I think the guideline is a bit different than this. In fact, we expect the system to respond gracefully to many types of errors that could occur (here, I’m taking system to mean the cluster, or maybe even the fdbserver process + fdbmonitor). For example, a process running out of memory or even crashing often has little impact on the cluster but would log a severity 40 event. Another common example is IO errors, of which many can be safely tolerated by the cluster (although they may require intervention to restore all processes to the cluster). Of course in these cases there may be some root problem that needs to be investigated.
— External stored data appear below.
-- ==== Sys2Proof/Machine/Flags.lean ====
section
/-! DEFINITION. The block stores no flags and no condition codes (10_state.md R34). What it computes in their place is the
DecodeStatus that DECODE returns: its code and its decision table. -/

namespace Sys2Proof.Machine

/-- `status[1:0]` (30_encoding.md R67). -/
def DecodeStatus.code : DecodeStatus → BitVec 2
  | .noError => 0b00
  | .singleErrorCorrected => 0b01
  | .doubleErrorDetected => 0b10

/-- The code of an error kind (60_exceptions.md R220). -/
def OpError.code : OpError → Nat
  | .invalidBlockSize _ => 1
  | .invalidLength _ _ => 2
  | .indexOutOfRange _ _ => 3
  | .lengthMismatch _ _ => 4

/-- The decision table of 43_decoder.md R185, with R187 for a syndrome `n` at or past `T`. -/
def decideStatus (T n : Nat) (g : Bool) : DecodeStatus :=
  if n = 0 ∧ g = false then .noError
  else if n ≠ 0 ∧ g = true then
    if n ≥ T then .doubleErrorDetected else .singleErrorCorrected
  else .doubleErrorDetected

end Sys2Proof.Machine
end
I think there are a few types of situations that we are representing in severity 40 events. Some examples include unexpected circumstances that lead to the death of the process (i.e. not the intentional death of a process, such as when issuing an fdbcli kill), an event that causes a process to stop functioning normally even if it’s still running, the cluster reaching a state where it’s not fully operable (e.g. KeyValueStoreMemory_OutOfSpace), corruption being detected, etc. In the case of accept, the SevError seems appropriate in the code as written because the error here would terminate the process.
Having said the above, I think this is the meat of your question, and I agree that some of accept’s error cases may not need such a heavy-handed approach as restarting the process. I don’t think we’ve seen an issue with that in practice, but if I were to change this I would probably enumerate the errors that can be safely retried, falling back to the throw for all other errors.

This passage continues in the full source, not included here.